The diagram above outlines the PROD (Production) workflow, consisting of the following steps:

  • 1 - The workflow begins by restoring the latest snapshot of the PRD (Production) database, creating a temporary DB for further processing.
  • 1.5 - The tokenize schema, containing information about the target tables and columns to be tokenized, is retrieved from the Parameter Store.
  • 2 - The tokenize job is executed in parallel on the multiple tables of the temporary DB, efficiently tokenizing the specified data.
  • 3 - Once the tokenization process is completed, a new snapshot of the tokenized database is generated and securely shared with the PREPRD (Pre-Production) account for further usage.
  • 4 - After the successful completion of the entire process, the temporary DB is deleted, ensuring no residual data remains.
  • 5 - To trigger the PREPRD workflow, a customized event is placed onto the EventBus, initiating the subsequent actions in the pre-production environment.
  • An error handling mechanism is in place to address any issues that may arise during each step. In the event of an error, a failure message will be sent through the SNS (Simple Notification Service), notifying relevant stakeholders for prompt resolution and follow-up actions.

preprd stepfunction workflow

The diagram above illustrates the following PREPROD (Pre-Production) workflow steps:

  • 6 - The workflow commences by copying the tokenized database snapshot from the PRD (Production) account to the PREPROD environment.
  • 7 - After successfully copying the tokenized snapshot, the workflow proceeds to restore the snapshot, creating a new and up-to-date database in the PREPROD environment.
  • 8 - Finally, the old database in the PREPROD environment is replaced with the newly created database from the tokenized snapshot. This ensures that sensitive data is securely masked, allowing for a safe and confidential testing and development environment without compromising data integrity.
  • An error handling mechanism is in place to address any issues that may arise during each step. In the event of an error, a failure message will be sent through the SNS (Simple Notification Service), notifying relevant stakeholders for prompt resolution and follow-up actions.

Automation

This pattern is highly suitable for scenarios where the application team needs to perform periodic data transfers from the production database to a non-production environment, such as a monthly data refresh. By adopting this pattern, the entire workflow can be fully automated, ensuring efficient execution of the data transfer process.

The automation encompasses tasks like generating the tokenized database snapshot in the production environment, securely sharing it with the pre-production environment, and subsequently restoring the tokenized data into the pre-production database. The automation streamlines the entire process, reducing manual intervention and human error risks while ensuring data privacy and security in both environments.

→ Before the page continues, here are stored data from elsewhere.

/-- R150, R167, R168, R169: `execute` from `IDLE` always ends: with the words and `DONE = 1` after fewer than `MAX_ATTEMPTS`
failures, or in `FATAL` without a result; the same frame was handed to `T.send` once for each attempt. That it runs with a
payload beyond R110's domain, sending a free frame, is log 17, and with a `mode` that is not its `fn`'s log 28; that another
`fn` is the usage fault is log 12. -/
def Obligations.ExecuteEnds : Prop :=
  (∀ (s : State) (fn : Byte) (p : List Byte) (m : Mode) (k : Word), s.seq = .idle → legalFn fn = false →
    exec (.execute fn p m k) s = .next (faulted .usageBadFunction s)) ∧
  ∀ (s : State) (fn : Byte) (p : List Byte) (m : Mode) (k : Word), s.Inv → s.seq = .idle → legalFn fn = true →
    ∃ (t : State) (n : Nat), exec (.execute fn p m k) s = .next t ∧
      t = { s with
        crc := t.crc, txbuf := t.txbuf, txlen := t.txlen, rxbuf := t.rxbuf, rxlen := t.rxlen, rxneed := t.rxneed
        reqFn := fn, reqMode := m, reqCount := (if m = .selfdesc then k else s.reqCount)
        result := t.result, resultLen := t.resultLen, seq := t.seq, fails := t.fails, done := t.done, usage := false
        fatal := t.fatal, firstWriteDone := (s.firstWriteDone || writeClass fn)
        lastFault := t.lastFault, excCode := t.excCode, fatalCause := t.fatalCause, tp := t.tp, ret := t.ret } ∧
      (p.length ≤ 259 → t.txlen = p.length + 4 ∧ t.txFrame = buildFrame s.devAddr fn p) ∧
      (259 < p.length → t.txFrame = (Config.unstatedFrame s.devAddr fn p).take 263) ∧
      sends t.tp.bus = sends s.tp.bus + n ∧ sendsOf t.txFrame t.tp.bus = sendsOf t.txFrame s.tp.bus + n ∧
      flushes t.tp.bus = flushes s.tp.bus + n ∧
      (∀ a, t.txlen ≤ a → Memory.read t.txbuf a = Memory.read s.txbuf a) ∧
      (∀ a, t.resultLen ≤ a → Memory.read t.result a = Memory.read s.result a) ∧
      ((t.seq = .idle ∧ t.done = true ∧ t.fatal = false ∧ t.ret = .words t.resultList ∧ t.fails < s.maxAttempts ∧
          n = t.fails + 1) ∨
       (t.seq = .fatal ∧ t.done = false ∧ t.fatal = true ∧ t.resultLen = 0 ∧ t.ret = .none ∧
          ((t.fatalCause = .exhaustedRetries ∧ t.fails = s.maxAttempts ∧ n = s.maxAttempts) ∨
            (t.fatalCause = .transportFatal ∧ t.fails < s.maxAttempts ∧ n = t.fails + 1))))

/-- R150 against R154 to R158: from the start of an attempt, the steps of the sequencer reach exactly the state that the loop
of `execute` computes, for every behaviour of the transport. -/
def Obligations.LoopFormIsPhaseForm : Prop :=
  ∀ (s : State) (n : Nat), s.Inv → s.seq = .flush → s.port = [] → s.maxAttempts - s.fails ≤ n →
    ∃ k : Nat, core.run k s = .next (executeLoop s.txFrame s.reqFn s.reqMode s.reqCount n s)

/-- R160, R161, R162: a host command that passes the usage checks runs, step by step, to exactly the state that `execute`
computes from its function code, payload and mode. -/
def Obligations.HostCommandsAreExecute : Prop :=
  ∀ (s : State) (a : Int), s.Inv → s.seq = .idle → goodAddress a →
    (∀ k : Word, s.port = [.op (encode (.readWords a k))] → ∃ n : Nat, core.run n s =
      .next (execute 0x03 (encRead (BitVec.ofInt 16 a) k) .selfdesc k { s with port := [] })) ∧
    (∀ x : Number, goodValue x → s.port = [.op (encode (.writeWord a x))] → ∃ n : Nat, core.run n s =
      .next (execute 0x06 (encWSingle (BitVec.ofInt 16 a) (BitVec.ofInt 16 (toWord x))) .fixed8 0
        { s with port := [] })) ∧
    (∀ xs : List Number, xs.length ≤ 127 → (∀ x ∈ xs, goodValue x) →
      s.port = [.op (encode (.writeWords a xs))] → ∃ n : Nat, core.run n s =
      .next (execute 0x10 (encWMulti (BitVec.ofInt 16 a) (xs.map fun x => BitVec.ofInt 16 (toWord x))) .fixed8 0
        { s with port := [] }))

/-- R137, R214: the block cannot tell whose data it delivers: for every start address and every words there is a behaviour of
the transport with which the read ends `DONE` with exactly those words. -/
def Obligations.AnyWordsCanBeDelivered : Prop :=
  ∀ (s : State) (a : Int) (ws : List Word), s.Inv → s.seq = .idle → goodAddress a → ws.length ≤ 127 →
    ∃ (turns : List Turn) (n : Nat) (t : State),
      core.run n { s with
        port := [.op (encode (.readWords a (BitVec.ofNat 16 ws.length)))], tp := { s.tp with turns := turns } } =
        .next t ∧
      t.seq = .idle ∧ t.done = true ∧ t.fails = 0 ∧ t.resultList = ws
end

With this pattern, the application team can confidently and reliably perform scheduled data transfers, allowing them to focus on other critical tasks, as the entire workflow operates autonomously. The automation aspect significantly enhances the efficiency, consistency, and reliability of the data transfer process for regular testing, development, or analytics purposes in the non-production environment.

Scaling

The StepFunction Map state is a powerful feature that allows us to execute multiple workflows concurrently. It takes an input array and returns an output array, where the size of the both arrays is the number of the concurrent workflows that will be executed. To control the overall concurrent states, we define the entity MaxConcurrency while creating the Map state.

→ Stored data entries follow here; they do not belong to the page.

/-! ### startRequest -/

@[simp] theorem startRequest_crc (fn : Byte) (p : List Byte) (m : Mode) (k : Word) (s : State) : (startRequest fn p m k s).crc = crcOfBuild (requestFrame s.devAddr fn p) := rfl
@[simp] theorem startRequest_txbuf (fn : Byte) (p : List Byte) (m : Mode) (k : Word) (s : State) : (startRequest fn p m k s).txbuf = Memory.writeList s.txbuf 0 (requestFrame s.devAddr fn p) := rfl
@[simp] theorem startRequest_txlen (fn : Byte) (p : List Byte) (m : Mode) (k : Word) (s : State) : (startRequest fn p m k s).txlen = (requestFrame s.devAddr fn p).length := rfl
@[simp] theorem startRequest_rxbuf (fn : Byte) (p : List Byte) (m : Mode) (k : Word) (s : State) : (startRequest fn p m k s).rxbuf = s.rxbuf := rfl
@[simp] theorem startRequest_rxlen (fn : Byte) (p : List Byte) (m : Mode) (k : Word) (s : State) : (startRequest fn p m k s).rxlen = s.rxlen := rfl
@[simp] theorem startRequest_rxneed (fn : Byte) (p : List Byte) (m : Mode) (k : Word) (s : State) : (startRequest fn p m k s).rxneed = s.rxneed := rfl
@[simp] theorem startRequest_reqFn (fn : Byte) (p : List Byte) (m : Mode) (k : Word) (s : State) : (startRequest fn p m k s).reqFn = fn := rfl
@[simp] theorem startRequest_reqMode (fn : Byte) (p : List Byte) (m : Mode) (k : Word) (s : State) : (startRequest fn p m k s).reqMode = m := rfl
@[simp] theorem startRequest_reqCount (fn : Byte) (p : List Byte) (m : Mode) (k : Word) (s : State) : (startRequest fn p m k s).reqCount = if m = .selfdesc then k else s.reqCount := rfl
@[simp] theorem startRequest_result (fn : Byte) (p : List Byte) (m : Mode) (k : Word) (s : State) : (startRequest fn p m k s).result = s.result := rfl
@[simp] theorem startRequest_resultLen (fn : Byte) (p : List Byte) (m : Mode) (k : Word) (s : State) : (startRequest fn p m k s).resultLen = 0 := rfl
@[simp] theorem startRequest_seq (fn : Byte) (p : List Byte) (m : Mode) (k : Word) (s : State) : (startRequest fn p m k s).seq = if writeClass fn && !s.firstWriteDone then .delay else .flush := rfl
@[simp] theorem startRequest_fails (fn : Byte) (p : List Byte) (m : Mode) (k : Word) (s : State) : (startRequest fn p m k s).fails = 0 := rfl
@[simp] theorem startRequest_done (fn : Byte) (p : List Byte) (m : Mode) (k : Word) (s : State) : (startRequest fn p m k s).done = false := rfl
@[simp] theorem startRequest_usage (fn : Byte) (p : List Byte) (m : Mode) (k : Word) (s : State) : (startRequest fn p m k s).usage = false := rfl
@[simp] theorem startRequest_fatal (fn : Byte) (p : List Byte) (m : Mode) (k : Word) (s : State) : (startRequest fn p m k s).fatal = s.fatal := rfl
@[simp] theorem startRequest_firstWriteDone (fn : Byte) (p : List Byte) (m : Mode) (k : Word) (s : State) : (startRequest fn p m k s).firstWriteDone = s.firstWriteDone := rfl
@[simp] theorem startRequest_lastFault (fn : Byte) (p : List Byte) (m : Mode) (k : Word) (s : State) : (startRequest fn p m k s).lastFault = .none := rfl
@[simp] theorem startRequest_excCode (fn : Byte) (p : List Byte) (m : Mode) (k : Word) (s : State) : (startRequest fn p m k s).excCode = s.excCode := rfl
@[simp] theorem startRequest_fatalCause (fn : Byte) (p : List Byte) (m : Mode) (k : Word) (s : State) : (startRequest fn p m k s).fatalCause = s.fatalCause := rfl
@[simp] theorem startRequest_devAddr (fn : Byte) (p : List Byte) (m : Mode) (k : Word) (s : State) : (startRequest fn p m k s).devAddr = s.devAddr := rfl
@[simp] theorem startRequest_maxAttempts (fn : Byte) (p : List Byte) (m : Mode) (k : Word) (s : State) : (startRequest fn p m k s).maxAttempts = s.maxAttempts := rfl
@[simp] theorem startRequest_rxTimeout (fn : Byte) (p : List Byte) (m : Mode) (k : Word) (s : State) : (startRequest fn p m k s).rxTimeout = s.rxTimeout := rfl
@[simp] theorem startRequest_writeDelay (fn : Byte) (p : List Byte) (m : Mode) (k : Word) (s : State) : (startRequest fn p m k s).writeDelay = s.writeDelay := rfl
@[simp] theorem startRequest_tp (fn : Byte) (p : List Byte) (m : Mode) (k : Word) (s : State) : (startRequest fn p m k s).tp = s.tp := rfl
@[simp] theorem startRequest_port (fn : Byte) (p : List Byte) (m : Mode) (k : Word) (s : State) : (startRequest fn p m k s).port = s.port := rfl
@[simp] theorem startRequest_ret (fn : Byte) (p : List Byte) (m : Mode) (k : Word) (s : State) : (startRequest fn p m k s).ret = s.ret := rfl

/-! ### The transport part -/

@[simp] theorem setInBuf_inBuf (bs : List Byte) (s : State) : (setInBuf bs s).tp.inBuf = bs := rfl
@[simp] theorem setInBuf_turns (bs : List Byte) (s : State) : (setInBuf bs s).tp.turns = s.tp.turns := rfl
@[simp] theorem setInBuf_draws (bs : List Byte) (s : State) : (setInBuf bs s).tp.draws = s.tp.draws := rfl
@[simp] theorem setInBuf_bus (bs : List Byte) (s : State) : (setInBuf bs s).tp.bus = s.tp.bus := rfl
@[simp] theorem record_inBuf (c : TCall) (tp : Transport) : (Transport.record c tp).inBuf = tp.inBuf := rfl
@[simp] theorem record_turns (c : TCall) (tp : Transport) : (Transport.record c tp).turns = tp.turns := rfl
@[simp] theorem record_draws (c : TCall) (tp : Transport) : (Transport.record c tp).draws = tp.draws := rfl
@[simp] theorem record_bus (c : TCall) (tp : Transport) : (Transport.record c tp).bus = tp.bus ++ [c] := rfl

end Sys2Proof.Machine
end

In the Tokenize job, we utilize the Map inline mode, taking the tokenize schema as an input array and executing the tokenize job on multiple tables in parallel. This allows us to efficiently process large amounts of data concurrently.

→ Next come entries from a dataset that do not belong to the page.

/-- An attempt stays inside `RXBUF`. -/
theorem attempt_bounds (frame : List Byte) (fn : Byte) (m : Mode) (k : Word) (s : State)
    (h : Memory.wf Config.rxbufMax s.rxbuf = true) :
    Memory.wf Config.rxbufMax (attempt frame fn m k s).2.rxbuf = true ∧ (attempt frame fn m k s).2.rxlen ≤ 260 := by
  unfold attempt
  simp only
  split
  · exact ⟨h, by simp [beginAttempt]⟩
  · exact ⟨h, by simp [beginAttempt]⟩
  · unfold attemptReceive
    have h1 := recvLoop_bounds Config.headLen { beginAttempt s with tp := (Transport.send frame
        (beginAttempt s).tp).2 } h (by simp [beginAttempt, Config.headLen])
    have e0 : ({ beginAttempt s with tp := (Transport.send frame (beginAttempt s).tp).2 } : State).rxlen = 0 := rfl
    rw [e0] at h1
    split
    · next r s1 he => rw [he] at h1; exact ⟨h1.1, le_trans h1.2.1 (by decide)⟩
    · next s1 he =>
      rw [he] at h1
      have h3 : s1.rxlen = 3 := h1.2.2 rfl
      unfold attemptBody
      simp only
      have hq := rxNeed_le (Memory.read s1.rxbuf 1) (Memory.read s1.rxbuf 2) m
      have e1 : (setNeed m s1).rxneed = rxNeed (Memory.read s1.rxbuf 1) (Memory.read s1.rxbuf 2) m := rfl
      have h2 := recvLoop_bounds ((setNeed m s1).rxneed - Config.headLen) (setNeed m s1) h1.1
        (by rw [e1, setNeed_rxlen, h3]; simp only [Config.headLen]; omega)
      rw [setNeed_rxlen, h3, e1] at h2
      rw [e1]
      split
      · next r s2 he2 =>
        rw [he2] at h2
        refine ⟨h2.1, ?_⟩
        have := h2.2.1
        simp only [Config.headLen] at this
        show s2.rxlen ≤ 260
        omega
      · next s2 he2 =>
        rw [he2] at h2
        refine ⟨h2.1, ?_⟩
        have := h2.2.1
        simp only [Config.headLen] at this
        show s2.rxlen ≤ 260
        omega

/-- An attempt answers at most 127 words. -/
theorem attempt_words (frame : List Byte) (fn : Byte) (m : Mode) (k : Word) (s : State) (ws) (h :
    (attempt frame fn m k s).1 = .ok ws) : ws.length ≤ 127 := by
  have hv : ∀ s2, (judge fn m k s2).1 = .ok ws → ws.length ≤ 127 := by
    intro s2 hj
    simp only [judge] at hj
    cases hvd : validate s2.devAddr s2.rxFrame fn m k with
    | ok ws' => rw [hvd] at hj; simp [Verdict.result] at hj; subst hj; exact resultWords_length _ _ _ _ _ _ hvd
    | frameFault c => rw [hvd] at hj; simp [Verdict.result] at hj
    | deviceException c => rw [hvd] at hj; simp [Verdict.result] at hj
  have hloop : ∀ n s1 r s2, recvLoop n s1 = (some r, s2) → r ≠ .ok ws := by
    intro n
    induction n with
    | zero => intro s1 r s2 h; simp [recvLoop] at h
    | succ n ih =>
      intro s1 r s2 h
      unfold recvLoop at h
      simp only at h
      split at h
      · exact ih _ _ _ h
      · cases h; simp
      · cases h; simp
  unfold attempt at h
  simp only at h
  split at h
  · cases h
  · cases h
  · unfold attemptReceive at h
    split at h
    · next r s1 he => exact absurd h (hloop _ _ _ _ he)
    · unfold attemptBody at h
      simp only at h
      split at h
      · next r s1 he => exact absurd h (hloop _ _ _ _ he)
      · exact hv _ h

/-- An attempt called in `IDLE`. -/
theorem inv_attempt {s : State} (h : s.Inv) (hi : s.seq = .idle) (frame : List Byte) (fn : Byte) (m : Mode)
    (k : Word) :
    State.Inv (attempt frame fn m k s).2 := by
  have hb := attempt_bounds frame fn m k s h.2
  rw [attempt_frame]
  refine ⟨h.1, hb.1, h.3, h.4, hb.2, h.6, h.7, h.8, h.9, h.10, h.11, h.12, h.13, ?_, ?_, ?_, ?_, ?_, ?_, ?_, ?_,
      ?_, ?_⟩ <;> simp [State.busy, hi]

/-- What holds at every turn of the loop of `execute`. -/
structure LoopInv (s : State) : Prop where
  txbuf_wf : Memory.wf Config.txbufMax s.txbuf = true
  rxbuf_wf : Memory.wf Config.rxbufMax s.rxbuf = true
  result_wf : Memory.wf Config.resultMax s.result = true
  txlen_le : s.txlen ≤ 263
  rxlen_le : s.rxlen ≤ 260
  max : 1 ≤ s.maxAttempts
  tmo : 1 ≤ s.rxTimeout
  fatal : s.fatal = false
  cause : s.fatalCause = .none
  done : s.done = false
  usage : s.usage = false
  rl : s.resultLen = 0
  fails : s.fails < s.maxAttempts
  seq : s.seq ≠ .idle ∧ s.seq ≠ .fatal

For this demo, we have set MaxConcurrency=10, which can be adjusted based on your specific workload patterns. In Map inline mode, the StepFunction can support up to 40 concurrent iterations, which means we can efficiently handle a significant number of parallel tasks.

By leveraging the Map state with appropriate MaxConcurrency settings, we can optimize the performance and throughput of the tokenization process, ensuring efficient data processing in both the production and pre-production environments.

Limitation

  • Tokenization Schema Management: The tokenization schema is stored in a parameter store, which could potentially lead to untokenized data if any declarations are missing or incorrect. Careful attention is required to ensure all relevant tables and columns are properly defined in the schema.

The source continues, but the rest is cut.